**INSTRUCTIONS TO FOLLOW:**
In the entries below, the lines from the one with "there is one. -/" through the one with "theorem test_wf_refuses_access_size : (Instr.setupWrite" are to be copied exactly; both ends count.

**THE DATA:**

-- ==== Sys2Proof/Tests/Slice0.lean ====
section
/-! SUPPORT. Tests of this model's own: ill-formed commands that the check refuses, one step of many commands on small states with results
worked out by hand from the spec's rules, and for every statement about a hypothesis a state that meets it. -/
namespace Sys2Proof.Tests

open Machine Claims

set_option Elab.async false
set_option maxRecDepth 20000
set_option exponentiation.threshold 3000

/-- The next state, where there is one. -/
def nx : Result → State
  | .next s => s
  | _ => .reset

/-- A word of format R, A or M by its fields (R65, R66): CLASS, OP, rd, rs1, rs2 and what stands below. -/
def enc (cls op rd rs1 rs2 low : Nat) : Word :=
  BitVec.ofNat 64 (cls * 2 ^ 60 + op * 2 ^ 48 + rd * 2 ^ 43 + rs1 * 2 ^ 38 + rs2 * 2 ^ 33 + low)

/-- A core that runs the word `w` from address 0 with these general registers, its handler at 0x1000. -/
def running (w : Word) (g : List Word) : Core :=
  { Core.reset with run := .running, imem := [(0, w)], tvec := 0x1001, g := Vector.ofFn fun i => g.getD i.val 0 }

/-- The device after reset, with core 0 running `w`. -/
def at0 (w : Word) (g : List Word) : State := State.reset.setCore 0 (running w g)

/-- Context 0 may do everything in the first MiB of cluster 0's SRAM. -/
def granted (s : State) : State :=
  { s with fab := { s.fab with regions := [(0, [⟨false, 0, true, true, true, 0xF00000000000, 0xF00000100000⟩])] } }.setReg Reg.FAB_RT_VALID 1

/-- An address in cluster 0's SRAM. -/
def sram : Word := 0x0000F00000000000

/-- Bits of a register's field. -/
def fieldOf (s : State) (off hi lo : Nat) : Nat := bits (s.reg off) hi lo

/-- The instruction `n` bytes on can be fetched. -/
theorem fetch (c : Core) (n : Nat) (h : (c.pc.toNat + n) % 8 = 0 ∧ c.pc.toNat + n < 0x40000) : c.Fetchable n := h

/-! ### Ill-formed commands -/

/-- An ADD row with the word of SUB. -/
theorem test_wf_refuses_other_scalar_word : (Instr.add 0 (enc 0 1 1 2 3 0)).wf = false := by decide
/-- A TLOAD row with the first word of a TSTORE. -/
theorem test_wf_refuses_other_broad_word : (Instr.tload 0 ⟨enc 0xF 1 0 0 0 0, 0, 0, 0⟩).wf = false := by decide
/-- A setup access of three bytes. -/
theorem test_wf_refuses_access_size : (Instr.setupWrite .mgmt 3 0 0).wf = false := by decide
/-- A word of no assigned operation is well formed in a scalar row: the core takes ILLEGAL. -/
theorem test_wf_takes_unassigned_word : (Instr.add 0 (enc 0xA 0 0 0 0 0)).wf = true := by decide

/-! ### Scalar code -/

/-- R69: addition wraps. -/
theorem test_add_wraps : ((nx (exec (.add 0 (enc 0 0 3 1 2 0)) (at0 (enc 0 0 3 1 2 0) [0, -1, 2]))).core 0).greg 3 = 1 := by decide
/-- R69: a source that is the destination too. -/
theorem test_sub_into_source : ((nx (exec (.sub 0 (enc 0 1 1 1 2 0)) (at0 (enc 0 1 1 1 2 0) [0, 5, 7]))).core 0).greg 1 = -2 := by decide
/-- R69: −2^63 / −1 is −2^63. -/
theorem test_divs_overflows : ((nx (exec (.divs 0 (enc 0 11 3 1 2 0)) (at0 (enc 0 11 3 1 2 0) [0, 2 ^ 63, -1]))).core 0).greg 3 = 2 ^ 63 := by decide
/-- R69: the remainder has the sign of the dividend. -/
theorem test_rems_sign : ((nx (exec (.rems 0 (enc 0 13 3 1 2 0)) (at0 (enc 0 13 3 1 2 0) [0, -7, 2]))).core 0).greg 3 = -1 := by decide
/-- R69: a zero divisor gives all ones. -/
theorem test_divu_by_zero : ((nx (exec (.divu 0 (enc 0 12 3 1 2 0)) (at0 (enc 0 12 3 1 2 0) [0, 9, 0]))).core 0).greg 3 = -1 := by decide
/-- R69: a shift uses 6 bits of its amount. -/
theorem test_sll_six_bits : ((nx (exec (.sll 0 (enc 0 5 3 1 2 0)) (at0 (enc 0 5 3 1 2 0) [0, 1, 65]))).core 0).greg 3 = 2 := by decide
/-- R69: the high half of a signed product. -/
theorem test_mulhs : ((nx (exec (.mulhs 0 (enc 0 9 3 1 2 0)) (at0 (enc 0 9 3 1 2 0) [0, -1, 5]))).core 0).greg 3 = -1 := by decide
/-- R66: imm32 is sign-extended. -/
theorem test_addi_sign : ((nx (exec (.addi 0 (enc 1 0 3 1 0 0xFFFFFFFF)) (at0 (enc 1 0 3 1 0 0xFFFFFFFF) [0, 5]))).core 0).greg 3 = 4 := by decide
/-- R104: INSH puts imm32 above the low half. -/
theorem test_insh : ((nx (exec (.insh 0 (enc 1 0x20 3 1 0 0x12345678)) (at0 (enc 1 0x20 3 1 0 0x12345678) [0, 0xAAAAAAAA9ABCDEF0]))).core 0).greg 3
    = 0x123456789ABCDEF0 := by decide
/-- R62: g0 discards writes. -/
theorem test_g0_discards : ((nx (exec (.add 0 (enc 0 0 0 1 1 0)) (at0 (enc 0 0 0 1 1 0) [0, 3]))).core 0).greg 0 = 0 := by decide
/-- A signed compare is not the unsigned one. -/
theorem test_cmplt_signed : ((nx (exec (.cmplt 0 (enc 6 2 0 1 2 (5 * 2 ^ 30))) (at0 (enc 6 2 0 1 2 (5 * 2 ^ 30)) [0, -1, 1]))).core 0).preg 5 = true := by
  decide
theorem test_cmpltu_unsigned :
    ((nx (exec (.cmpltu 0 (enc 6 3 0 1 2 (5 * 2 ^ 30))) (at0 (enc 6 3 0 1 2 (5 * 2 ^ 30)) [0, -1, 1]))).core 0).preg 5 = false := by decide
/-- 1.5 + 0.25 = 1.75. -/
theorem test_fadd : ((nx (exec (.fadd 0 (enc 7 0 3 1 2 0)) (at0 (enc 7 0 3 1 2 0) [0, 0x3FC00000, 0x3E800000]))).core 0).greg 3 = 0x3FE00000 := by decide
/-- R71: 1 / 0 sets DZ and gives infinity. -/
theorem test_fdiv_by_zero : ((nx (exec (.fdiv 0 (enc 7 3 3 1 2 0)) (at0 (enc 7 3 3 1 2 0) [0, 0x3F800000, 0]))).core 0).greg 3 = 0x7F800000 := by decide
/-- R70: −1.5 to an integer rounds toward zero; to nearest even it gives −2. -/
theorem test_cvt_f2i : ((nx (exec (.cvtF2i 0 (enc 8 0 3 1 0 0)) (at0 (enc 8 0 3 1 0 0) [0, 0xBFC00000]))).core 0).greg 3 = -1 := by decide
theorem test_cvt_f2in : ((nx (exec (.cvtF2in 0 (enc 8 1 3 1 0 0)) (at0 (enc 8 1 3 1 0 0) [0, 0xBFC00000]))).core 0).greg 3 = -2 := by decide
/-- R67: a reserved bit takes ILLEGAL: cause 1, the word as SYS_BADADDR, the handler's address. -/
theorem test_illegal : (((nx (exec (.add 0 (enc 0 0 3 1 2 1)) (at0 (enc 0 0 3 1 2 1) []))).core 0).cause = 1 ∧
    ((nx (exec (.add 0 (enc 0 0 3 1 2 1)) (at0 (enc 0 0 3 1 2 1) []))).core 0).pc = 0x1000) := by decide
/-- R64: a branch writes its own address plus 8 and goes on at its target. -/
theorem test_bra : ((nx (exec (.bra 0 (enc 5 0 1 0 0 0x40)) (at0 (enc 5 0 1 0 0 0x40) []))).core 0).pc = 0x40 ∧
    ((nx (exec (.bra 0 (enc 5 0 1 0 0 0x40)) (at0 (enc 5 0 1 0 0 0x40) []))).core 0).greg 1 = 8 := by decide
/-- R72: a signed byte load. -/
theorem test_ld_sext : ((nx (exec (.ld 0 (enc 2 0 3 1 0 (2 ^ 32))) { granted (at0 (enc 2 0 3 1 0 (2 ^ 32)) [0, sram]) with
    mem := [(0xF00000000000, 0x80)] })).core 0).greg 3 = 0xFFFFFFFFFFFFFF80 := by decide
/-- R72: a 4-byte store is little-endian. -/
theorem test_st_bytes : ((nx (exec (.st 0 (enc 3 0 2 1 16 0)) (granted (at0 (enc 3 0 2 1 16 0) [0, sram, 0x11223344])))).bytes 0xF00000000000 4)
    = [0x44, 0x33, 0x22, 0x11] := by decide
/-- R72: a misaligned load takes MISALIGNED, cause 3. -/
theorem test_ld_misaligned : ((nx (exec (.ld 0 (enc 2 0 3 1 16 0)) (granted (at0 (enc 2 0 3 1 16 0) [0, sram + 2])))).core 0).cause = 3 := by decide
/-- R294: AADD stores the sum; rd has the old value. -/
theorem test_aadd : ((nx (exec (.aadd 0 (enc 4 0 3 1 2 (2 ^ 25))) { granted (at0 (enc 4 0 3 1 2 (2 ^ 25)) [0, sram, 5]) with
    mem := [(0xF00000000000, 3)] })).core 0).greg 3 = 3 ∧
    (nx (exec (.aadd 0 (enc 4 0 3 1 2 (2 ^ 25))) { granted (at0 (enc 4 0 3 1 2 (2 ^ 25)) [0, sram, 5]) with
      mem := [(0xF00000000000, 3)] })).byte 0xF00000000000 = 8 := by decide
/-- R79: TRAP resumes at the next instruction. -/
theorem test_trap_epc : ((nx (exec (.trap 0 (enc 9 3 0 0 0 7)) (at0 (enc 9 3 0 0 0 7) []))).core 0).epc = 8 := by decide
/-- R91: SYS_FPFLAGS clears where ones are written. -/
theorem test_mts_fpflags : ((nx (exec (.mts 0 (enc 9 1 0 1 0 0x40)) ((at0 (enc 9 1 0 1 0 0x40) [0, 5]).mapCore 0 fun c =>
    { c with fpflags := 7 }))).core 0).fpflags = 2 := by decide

**EXERCISE SOLUTION:**
/-- The next state, where there is one. -/
def nx : Result → State
  | .next s => s
  | _ => .reset

/-- A word of format R, A or M by its fields (R65, R66): CLASS, OP, rd, rs1, rs2 and what stands below. -/
def enc (cls op rd rs1 rs2 low : Nat) : Word :=
  BitVec.ofNat 64 (cls * 2 ^ 60 + op * 2 ^ 48 + rd * 2 ^ 43 + rs1 * 2 ^ 38 + rs2 * 2 ^ 33 + low)

/-- A core that runs the word `w` from address 0 with these general registers, its handler at 0x1000. -/
def running (w : Word) (g : List Word) : Core :=
  { Core.reset with run := .running, imem := [(0, w)], tvec := 0x1001, g := Vector.ofFn fun i => g.getD i.val 0 }

/-- The device after reset, with core 0 running `w`. -/
def at0 (w : Word) (g : List Word) : State := State.reset.setCore 0 (running w g)

/-- Context 0 may do everything in the first MiB of cluster 0's SRAM. -/
def granted (s : State) : State :=
  { s with fab := { s.fab with regions := [(0, [⟨false, 0, true, true, true, 0xF00000000000, 0xF00000100000⟩])] } }.setReg Reg.FAB_RT_VALID 1

/-- An address in cluster 0's SRAM. -/
def sram : Word := 0x0000F00000000000

/-- Bits of a register's field. -/
def fieldOf (s : State) (off hi lo : Nat) : Nat := bits (s.reg off) hi lo

/-- The instruction `n` bytes on can be fetched. -/
theorem fetch (c : Core) (n : Nat) (h : (c.pc.toNat + n) % 8 = 0 ∧ c.pc.toNat + n < 0x40000) : c.Fetchable n := h

/-! ### Ill-formed commands -/

/-- An ADD row with the word of SUB. -/
theorem test_wf_refuses_other_scalar_word : (Instr.add 0 (enc 0 1 1 2 3 0)).wf = false := by decide
/-- A TLOAD row with the first word of a TSTORE. -/
theorem test_wf_refuses_other_broad_word : (Instr.tload 0 ⟨enc 0xF 1 0 0 0 0, 0, 0, 0⟩).wf = false := by decide
/-- A setup access of three bytes. -/
theorem test_wf_refuses_access_size : (Instr.setupWrite .mgmt 3 0 0).wf = false := by decide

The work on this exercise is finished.